При всем этом, милостивый князь, я сделал изобретение в деле ручных бомбард. Сто моих бомбард могут причинить неприятелю столько же вреда, сколько четыреста (используемых до сих пор). Я могу доказать это (на опыте) Вашему светлейшему Величеству.

Поэтому, прочитав внимательно мое письмо, соблаговолите, Ваше светлейшее Величество, не пренебречь моими услугами, порассмотреть их и изучить.

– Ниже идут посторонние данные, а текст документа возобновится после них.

/-- Settles O27: BWBIT is one WriteBit, which has two ends. -/
theorem bwbitWritesOneBit : Obligations.BwbitWritesOneBit := by
  refine ⟨by decide, by decide, fun s val => ⟨fun hillegal => ?_, fun hlegal => ?_⟩⟩
  · rw [exec_bwbit_of_not_wf (mt bwbit_wf_iff.1 (Nat.not_lt.2 hillegal)), encode_bwbit]
  rw [exec_bwbit_of_wf (bwbit_wf_iff.2 hlegal), encode_bwbit, ← toNat_bitOperand hlegal, ← shiftIn_eq_ofNat]
  rcases writeBit_cases false [] (bitOperand val) s with ⟨hn, e⟩ | ⟨h7, e⟩ <;> rw [e]
  · refine ⟨fun n hn' => ?_, fun h7 => ?_⟩
    · obtain rfl : n = ⟨s.bwNbits.val + 1, hn⟩ := Fin.ext hn'
      rfl
    · exact absurd hn (by simp [h7])
  · exact ⟨fun n hn' => absurd n.isLt (by simp [hn', h7]), fun _ => finish_pushByte_emptied _ _ _ s⟩

/-- Settles O29: BWCLOSE only completes, or ends with one push. -/
theorem bwcloseFlushesThePaddedByte : Obligations.BwcloseFlushesThePaddedByte := by
  refine ⟨encode_bwclose, fun s => ⟨exec_bwclose_of_empty, fun hheld => ?_⟩⟩
  rw [exec_bwclose_of_held hheld, ← padByte_eq_ofNat]
  exact finish_pushByte_emptied _ _ _ s
end

section
/-! PROOFS. The encoder: ENCB writes one code, ENC the codes of a stream of bytes, as one bit string (R152, R156,
R157). -/

namespace Sys2Proof.Machine

/-! ### One code -/

section
variable {s : State} {sym : Byte}

theorem encodeSymbol_of_empty (stream : Bool) (h : s.codeAt sym = []) :
    encodeSymbol stream sym s = .raised .noCode (sym.setWidth 32) s := if_pos h

theorem encodeSymbol_of_code (stream : Bool) (h : s.codeAt sym ≠ []) :
    encodeSymbol stream sym s = writeBits stream (s.codeAt sym) s := if_neg h

theorem encode_encb (sym : BitVec 8) : encode (.encb sym) = 0x23000000#32 ||| sym.setWidth 32 :=
  encode_of_byteOpd (by rw [Instr.opc]; decide) rfl

theorem exec_encb_of_codesValid (h : s.codesValid = true) (sym : BitVec 8) :
    exec (.encb sym) s = finish (0x23000000#32 ||| sym.setWidth 32) (encodeSymbol false sym s) := by
  rw [exec, execEncb, if_pos h, encode_encb]

/-! ### A bit string in two parts -/

theorem bitsPushes_le_append (x y : List Bool) (s : State) : bitsPushes x s ≤ bitsPushes (x ++ y) s :=
  Nat.div_le_div_right (by simp only [List.length_append]; omega)

theorem sinkAccepts_of_le {m n : Nat} (hmn : m ≤ n) (h : sinkAccepts n s) : sinkAccepts m s := by
  rw [sinkAccepts, ← Nat.min_eq_left hmn, ← List.take_take, h, List.take_replicate]

theorem sinkAccepts_of_replicate {k n : Nat} {more : List Answer} (ha : s.answers = List.replicate k .ok ++ more)
    (hn : n ≤ k) : sinkAccepts n s :=
  sinkAccepts_of_le hn (by rw [sinkAccepts, ha, List.take_left' List.length_replicate])

/-- A bit that is written without a wait or an error is written alike whatever bits are to follow it. -/
theorem writeBit_ok_rest {stream : Bool} {rest : List Bool} {b : Bool} {u : State}
    (h : writeBit stream rest b s = .ok () u) (rest' : List Bool) : writeBit stream rest' b s = .ok () u := by
  by_cases hn : s.bwNbits.val + 1 < 8
  · rwa [writeBit, dif_pos hn] at h ⊢
  · rw [writeBit, dif_neg hn] at h ⊢
    rcases pushByte_cases (.write stream (shiftIn s.bwAcc b) rest) (shiftIn s.bwAcc b) (s.setWriter 0#8 0) with
      ⟨-, e⟩ | ⟨more, ha, e⟩ | ⟨more, -, e⟩ <;> rw [e] at h
    · cases h
    · rw [pushByte_ok ha, h]
    · cases h

/-- After the first part of a string is written, writing the second part is the rest of writing the whole. -/
theorem writeBits_append_of_ok {stream : Bool} {x : List Bool} {u : State} (h : writeBits stream x s = .ok () u)
    (y : List Bool) : writeBits stream (x ++ y) s = writeBits stream y u := by
  induction x generalizing s with
  | nil =>
    cases h
    rfl
  | cons b x ih =>
    rw [writeBits] at h
    cases hb : writeBit stream x b s with
    | ok a v =>
      rw [hb, Run.andThen_ok] at h
      rw [List.cons_append, writeBits, writeBit_ok_rest hb, Run.andThen_ok, ih h]
    | raised c i v => rw [hb] at h; cases h
    | held p v => rw [hb] at h; cases h

theorem writeBits_afterBits (stream : Bool) {x : List Bool} (hc : writerClean s)
    (ha : sinkAccepts (bitsPushes x s) s) (y : List Bool) :
    writeBits stream y (afterBits x s) = writeBits stream (x ++ y) s :=
  (writeBits_append_of_ok (writeBits_ok stream hc ha) y).symm

end

/-! ### The codes of a stream -/

/-- What the BitWriter has taken does not depend on the items queued. -/
theorem setInput_afterBits (x : List Bool) (q q' : List InItem) (s : State) :
    (afterBits x (s.setInput q')).setInput q = afterBits x (s.setInput q) := rfl

theorem codeAt_afterBits (x : List Bool) (q : List InItem) (s : State) (b : Byte) :
    (afterBits x (s.setInput q)).codeAt b = s.codeAt b := rfl

section
variable {s : State} {bytes : List Byte} {q : List InItem} (hc : writerClean s)
include hc

/-- ENC at a byte with a code, the codes before it written: the string written grows by that code (R157). -/
theorem encLoop_byte_afterBits {x : List Bool} (ha : sinkAccepts (bitsPushes x s) s) {b : Byte}
    (hb : s.codeAt b ≠ []) (q' : List InItem) : encLoop (.byte b :: q) (afterBits x (s.setInput q')) =
      (writeBits true (x ++ s.codeAt b) (s.setInput q)).andThen fun _ s => encLoop q s := by
  rw [encLoop, setInput_afterBits, encodeSymbol_of_code (s := afterBits x (s.setInput q)) true hb, codeAt_afterBits,
    writeBits_afterBits (s := s.setInput q) true hc ha]

/-- ENC writes the codes of the bytes queued, then goes on with what follows them. -/
theorem encLoop_asItems (hcodes : ∀ b ∈ bytes, s.codeAt b ≠ [])
    (ha : sinkAccepts (bitsPushes (bytes.flatMap s.codeAt) s) s) (hin : s.input = asItems bytes ++ q) :
    encLoop s.input s = encLoop q (afterBits (bytes.flatMap s.codeAt) (s.setInput q)) := by
  induction bytes using List.reverseRecOn generalizing q with
  | nil =>
    obtain rfl : s.input = q := hin
    exact congrArg _ (afterBits_nil hc).symm
  | append_singleton bytes b ih =>
    obtain ⟨hbytes, hb⟩ := List.forall_mem_append.1 hcodes
    have hbits : (bytes ++ [b]).flatMap s.codeAt = bytes.flatMap s.codeAt ++ s.codeAt b := by simp
    rw [hbits] at ha ⊢
    have ha' := sinkAccepts_of_le (bitsPushes_le_append _ _ s) ha
    rw [ih hbytes ha' (q := .byte b :: q) (by simpa [asItems] using hin),
      encLoop_byte_afterBits hc ha' (hb b (List.mem_singleton_self b)), writeBits_ok (s := s.setInput q) true hc ha,
      Run.andThen_ok]

end

section
variable {s : State} {bytes : List Byte} {q : List InItem} (hv : s.codesValid = true)
  (hcodes : ∀ b ∈ bytes, s.codeAt b ≠ []) (hc : writerClean s)
  (ha : sinkAccepts (bitsPushes (bytes.flatMap s.codeAt) s) s)
include hv hcodes hc ha

theorem exec_enc_asItems (hin : s.input = asItems bytes ++ q) : exec .enc s =
    finish 0x24000000#32 (encLoop q (afterBits (bytes.flatMap s.codeAt) (s.setInput q))) := by
  have hword : encode .enc = 0x24000000#32 := by decide
  rw [exec, execEnc, if_pos hv, hword, encLoop_asItems hc hcodes ha hin]

theorem exec_enc_byte {b : Byte} (hin : s.input = asItems bytes ++ .byte b :: q) (hb : s.codeAt b ≠ []) :
    exec .enc s = finish 0x24000000#32
      ((writeBits true ((bytes ++ [b]).flatMap s.codeAt) (s.setInput q)).andThen fun _ s => encLoop q s) := by
  rw [exec_enc_asItems hv hcodes hc ha hin, encLoop_byte_afterBits hc ha hb, List.flatMap_append,
    List.flatMap_singleton]

end

end Sys2Proof.Machine

open Sys2Proof Sys2Proof.Machine

/-- Settles O30: ENCB is the writing of the symbol's code. -/
theorem encbWritesTheCode : Obligations.EncbWritesTheCode := by
  intro s sym hv
  rw [exec_encb_of_codesValid hv]
  refine ⟨fun h0 => ?_, fun hcode hc => ?_⟩
  · rw [encodeSymbol_of_empty false h0, finish_raised]
  rw [encodeSymbol_of_code false hcode]
  refine ⟨fun ha => ?_, fun k hk => ⟨fun rest ha => ?_, fun ha => ?_⟩⟩
  · rw [writeBits_ok false hc ha, finish_ok]
  · rw [writeBits_ioerr false hk ha, finish_raised]
  · obtain ⟨rest, e⟩ := writeBits_held false hk ha
    exact ⟨.write false (pushedByte (s.codeAt sym) k s) rest, rfl, by rw [e, finish_held]⟩

/-- Settles O31: ENC comes, with the codes before it written, to the item that ends it, to its Pull, or to the push
that is not answered OK. -/
theorem encWritesTheCodesOfTheStream : Obligations.EncWritesTheCodesOfTheStream := by
  refine ⟨by decide, fun s bytes q hv hcodes hc =>
    ⟨fun ha => ⟨fun hin => ?_, fun hin => ?_, fun b hin h0 => ?_, fun hin => ?_⟩, fun b k hb hin hle hlt => ?_⟩⟩
  · rw [exec_enc_asItems hv hcodes hc ha hin]
    rfl
  · rw [exec_enc_asItems hv hcodes hc ha hin]
    rfl
  · rw [exec_enc_asItems hv hcodes hc ha hin, encLoop, setInput_afterBits,
      encodeSymbol_of_empty (s := afterBits (bytes.flatMap s.codeAt) (s.setInput q)) true h0]
    rfl
  · refine ⟨.enc, by decide, rfl, ?_⟩
    rw [exec_enc_asItems hv hcodes hc ha (hin.trans (List.append_nil _).symm)]
    rfl
  · refine ⟨fun rest hans => ?_, fun hans => ?_⟩
    · rw [exec_enc_byte hv hcodes hc (sinkAccepts_of_replicate hans hle) hin hb,
        writeBits_ioerr (s := s.setInput q) true hlt hans]
      rfl
    · have hacc := sinkAccepts_of_replicate (hans.trans (List.append_nil _).symm) hle
      obtain ⟨rest, e⟩ := writeBits_held (s := s.setInput q) true hlt hans
      refine ⟨.write true (pushedByte _ k s) rest, rfl, ?_⟩
      rw [exec_enc_byte hv hcodes hc hacc hin hb, e]
      rfl
end

section
/-! PROOFS. What a BitWriter command changes, and what a failed push leaves it in (R150 to R158). -/

namespace Sys2Proof.Machine

/-! ### Pushes answered -/

/-- Between `s` and `u` just `k` pushes were made, each answered OK (R67). -/
def pushedOk (k : Nat) (s u : State) : Prop :=
  s.answers = List.replicate k .ok ++ u.answers ∧ u.output.length = s.output.length + k

/-- Between `s` and `u` some pushes were answered OK and then one IOERR, which left the writer empty (R158). -/
def sinkFailed (s u : State) : Prop :=
  u.bwAcc = 0#8 ∧ u.bwNbits = 0 ∧
    ∃ k rest, s.answers = List.replicate k .ok ++ .ioerr :: rest ∧ u.answers = rest ∧
      u.output.length = s.output.length + k

/-- A run of the BitWriter's pseudocode from `s`, by its pushes: all OK where it returns, a failed one where it raises
UNDERLYING_IO with info 1 (R158). -/
def Run.Pushes (s : State) : Run Unit → Prop
  | .ok _ u => ∃ k, pushedOk k s u
  | .raised c i u => c = .underlyingIo → i = 1#32 → sinkFailed s u
  | .held _ _ => True

section
variable {s u v : State} {r : Run Unit}

theorem pushedOk_zero (ha : u.answers = s.answers) (ho : u.output = s.output) : pushedOk 0 s u := by
  simp [pushedOk, ha, ho]

theorem pushedOk.trans {k m : Nat} (h : pushedOk k s u) (h' : pushedOk m u v) : pushedOk (k + m) s v := by
  obtain ⟨ha, ho⟩ := h
  obtain ⟨ha', ho'⟩ := h'
  exact ⟨by rw [ha, ha', List.replicate_add, List.append_assoc], by omega⟩

theorem pushedOk.sinkFailed {k : Nat} (h : pushedOk k s u) (h' : sinkFailed u v) : sinkFailed s v := by
  obtain ⟨ha, ho⟩ := h
  obtain ⟨hacc, hn, m, rest, ha', hv, ho'⟩ := h'
  exact ⟨hacc, hn, k + m, rest, by rw [ha, ha', List.replicate_add, List.append_assoc], hv, by omega⟩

Я уповаю на Ваше светлейшее Величество, что Вы окажете мне эту милость, я, как раб, ревностно готов исполнить любые услуги, если такой ремесленник и человек, имеющий опыт в военных делах, нужен Вашему светлейшему Величеству.

Заканчивая письмо, я горячо и искренне желаю Вашему светлейшему Величеству, моему повелителю и милостивому князю, долгих лет доброго здоровья.

 

Написано в Вене 23 июля 1583 года.

Вашего светлейшего Величества

покорный слуга

Иван Федорович Москвитин

Печатник (гравировщик) греческий и славянский.

 

Надо же, поразился Иван Федоров, цела бумага! А ведь с той поры четыреста тридцать пять лет прошло.

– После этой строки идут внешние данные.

-- ==== Sys2Proof/Word.lean ====
section
/-! DEFINITION. The words, codes and operand records of the Yunamond Y8: what an instruction word or a step of the
device names. Nothing here computes; field extraction stands in Decode.lean and arithmetic under Machine/. -/

namespace Sys2Proof

/-- A 64-bit word: an instruction word (R53), a payload (R64), a register. -/
abbrev Word := BitVec 64
/-- One byte of memory. -/
abbrev Byte := BitVec 8
/-- A sparse table: rising keys, one value each. -/
abbrev Tab (α : Type) := List (Nat × α)

/-- The type codes of R23, in code order. -/
inductive Ty where
  | i8 | i16 | i32 | i64 | n8 | n16 | n32 | n64
  | f16 | bf16 | f32 | e4m3 | e5m2 | q4n | mx | none
  deriving DecidableEq, Repr, Inhabited

/-- The guard field G (R53, R56). -/
inductive Guard where
  | always | ifTrue | ifFalse | order
  deriving DecidableEq, Repr, Inhabited

/-- The operand positions of a target (R54). -/
inductive Pos where
  | l | r | x | g
  deriving DecidableEq, Repr, Inhabited

/-- One target field in use (R54): the consumer's slot and position. -/
structure Target where
  pos  : Pos
  slot : BitVec 7
  deriving DecidableEq, Repr, Inhabited

/-- Bits [55:28] of an instruction word (R53): everything but the opcode and the family form. A target field
with V = 0 is all zero (R54) and is `none` here. -/
structure Hdr where
  ty : Ty := .none
  g  : Guard := .always
  ar : BitVec 2 := 0
  t0 : Option Target := none
  t1 : Option Target := none
  deriving DecidableEq, Repr, Inhabited

/-- Form A (R58): I, COND or MODE, and the signed immediate. -/
structure FormA where
  i    : Bool := false
  mode : BitVec 4 := 0
  imm  : BitVec 23 := 0
  deriving DecidableEq, Repr, Inhabited

/-- Form M (R58): address space, scope, sub-operation, signed byte offset. -/
structure FormM where
  as    : BitVec 3 := 0
  scope : BitVec 3 := 0
  sub   : BitVec 4 := 0
  off   : BitVec 18 := 0
  deriving DecidableEq, Repr, Inhabited

/-- Form C (R58): channel, TAGOP, IMM20. -/
structure FormC where
  ch    : BitVec 4 := 0
  tagop : BitVec 4 := 0
  imm   : BitVec 20 := 0
  deriving DecidableEq, Repr, Inhabited

/-- Form T (R58): tile registers A and B, accumulator, ZA, ASC, SP and the per-op bits. -/
structure FormT where
  a   : BitVec 4 := 0
  b   : BitVec 4 := 0
  acc : BitVec 3 := 0
  za  : Bool := false
  asc : Bool := false
  sp  : Bool := false
  per : BitVec 14 := 0
  deriving DecidableEq, Repr, Inhabited

/-- Form S (R58): the resource and the 16-bit immediate. -/
structure FormS where
  id  : BitVec 12 := 0
  imm : BitVec 16 := 0
  deriving DecidableEq, Repr, Inhabited

/-- Who performs a register write (R283, R293, R401, R403): a unit by swr, a host function through its context
window or its device window, or firmware on a system core acting for itself. -/
inductive Writer where
  | unit (u : Nat)
  | ctxWindow (fn : Nat)
  | devWindow (fn : Nat)
  deriving DecidableEq, Repr, Inhabited

/-- One write of a system register: the writer, the register number of R283, the context or die whose register it
is, and the 64 bits written. -/
structure RegWrite where
  by_  : Writer := .devWindow 0
  num  : Nat := 0
  ctx  : Nat := 0
  die  : Nat := 0
  val  : Word := 0
  deriving DecidableEq, Repr, Inhabited

/-- One write into a queue's register block through a function (R298, R299). -/
structure QueueWrite where
  fn  : Nat := 0
  q   : Nat := 0
  off : Nat := 0
  val : Word := 0
  deriving DecidableEq, Repr, Inhabited

/-- A firing of an operator: the unit, the operator slot, and the firing's identity in that slot. -/
structure FireRef where
  u  : Nat := 0
  op : Nat := 0
  fr : Nat := 0
  deriving DecidableEq, Repr, Inhabited

/-- A packet of a Dyvis link (R378), its header fields read out and its body and data flits as bytes. -/
structure Packet where
  typ   : BitVec 8 := 0
  src   : Nat := 0
  dst   : Nat := 0
  mc    : Bool := false
  ctx   : Nat := 0
  p     : Bool := false
  x     : Bool := false
  iv    : Nat := 0
  flow  : Nat := 0
  unit  : Nat := 0
  body  : List Byte := []
  data  : List Byte := []
  deps  : List Nat := []
  deriving DecidableEq, Repr, Inhabited

/-- Where a bit error shows (R100): a one-bit error that scrubbing corrects; a one-bit error on an operand read of an
issuing instruction; a two-bit error in a scratch word, or in the L1 copy of a word of memory; an uncorrectable error in a state register, the configuration or
freeze store; a parity error in a token buffer. -/
inductive ErrSite where
  | oneBit
  | operand (f : FireRef) (slot : Nat)
  | scratch (addr : Nat)
  | l1 (addr : Nat)
  | sregs
  | config
  | freezeStore
  | tokens
  deriving DecidableEq, Repr, Inhabited

end Sys2Proof
end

 – Я понимаю, деньги на печатание книг во Львове были нужны. Но ведь недруги твое изобретение против Руси могли повернуть! Против твоей Родины!

Нахмурив брови, Президент сумрачно уставился на Ивана Федорова, нацелился просеивать слова собеседника.

 – О светлейший! Я сделал предложение императору Рудольфу Второму потому, что тогда между Москвой и Священной Римской империей германской нации, включающей в себя Германию, Австрию, Чехию, Венгрию и прочие земли, намечалась военная коалиция. Применение изобретенной мною пушки никак не пошло бы во вред России, а наоборот, способствовало бы успеху.

 – Почему же вы не сошлись?

Президент сурово следил за каждым движением собеседника. Значение слов можно спрятать в общем потоке, а вот глаза наверняка скажут правду. Не каждый выдерживал его пристальный взгляд, и ему сразу становилось все ясно.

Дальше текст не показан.